A court order silenced loud honking from the trucks earlier this week, granting respite to downtown residents aggravated by the noise.
But some residents fed up with the noise and the disruption have accused police of idling by and allowing an occupation. Some businesses – including a major shopping centre – have closed their doors or have seen a drop in traffic.
While many of the demonstrators have been peaceful, residents have told the BBC they have been shouted at for wearing masks, and had trouble getting to and from work.
“We don’t terrorise people and confront people wearing masks or barge into businesses try to harass and intimidate the staff,” says Marika Morris. “This is not what we do to express our political views.”
If the Ottawa protest has caused maximum community disturbance, then the Windsor protest has caused maximum economic chaos by shutting down one of the country’s major trade arteries, the Ambassador Bridge, which connects Windsor with Detroit.

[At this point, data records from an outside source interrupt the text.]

/-- The root of a positive finite value. -/
theorem sqrt_of_pos {nan x : F64} (hf : isFinite x = true) (hz : isZero x = false) (hs : sign x = false) :
    sqrt nan x = pack false (round (rootSticky x * 2 ^ (scale x / 2 + 481)) 0) := by
  simp [sqrt, not_isNaN_of_isFinite hf, not_isInf_of_isFinite hf, hz, hs]

theorem isFinite_sqrt {nan x : F64} (hf : isFinite x = true) (hz : isZero x = false) (hs : sign x = false) :
    isFinite (sqrt nan x) = true := by
  obtain ⟨s, q, -, hq, hs', -, hr, -⟩ := round_rootSticky hz
  rw [sqrt_of_pos hf hz hs, isFinite_iff, low_pack _ (round_lt _ _), hr]
  unfold infBits; omega

end Sys2Proof.Fp
end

More than $323m (£238m) in goods crosses that bridge every day, and for nearly a week, not a dollar has made it to the US.
Almost half of that is just from the trade of car parts, says Flavio Volpe, president of the Automotive Parts Manufacturers Association. He does not mince words when it comes to the protest.
“In Windsor we have at its core, several dozen people who are macroeconomically illiterate and absolutely disrespectful of their own community, that they would imperil the economy of the region to make a point,” he said. “Never has a tantrum cost so many people so much.”
Despite these economic costs and concerns raised by Washington, Justin Trudeau has said he has no plans to send in the military.
But while French police fired tear gas to prevent their own Freedom Convoy from advancing, that’s a tactic Windsor police don’t seem to want to use. “It will take as long as it takes,” Deputy Chief Bellaire said. “I’m not giving them a timeline.”
One thing working in police’s favour is Mother Nature.
With temperatures dropping to -17C (1.4 F) overnight, it will not be a pleasant evening for those trying to tough it out.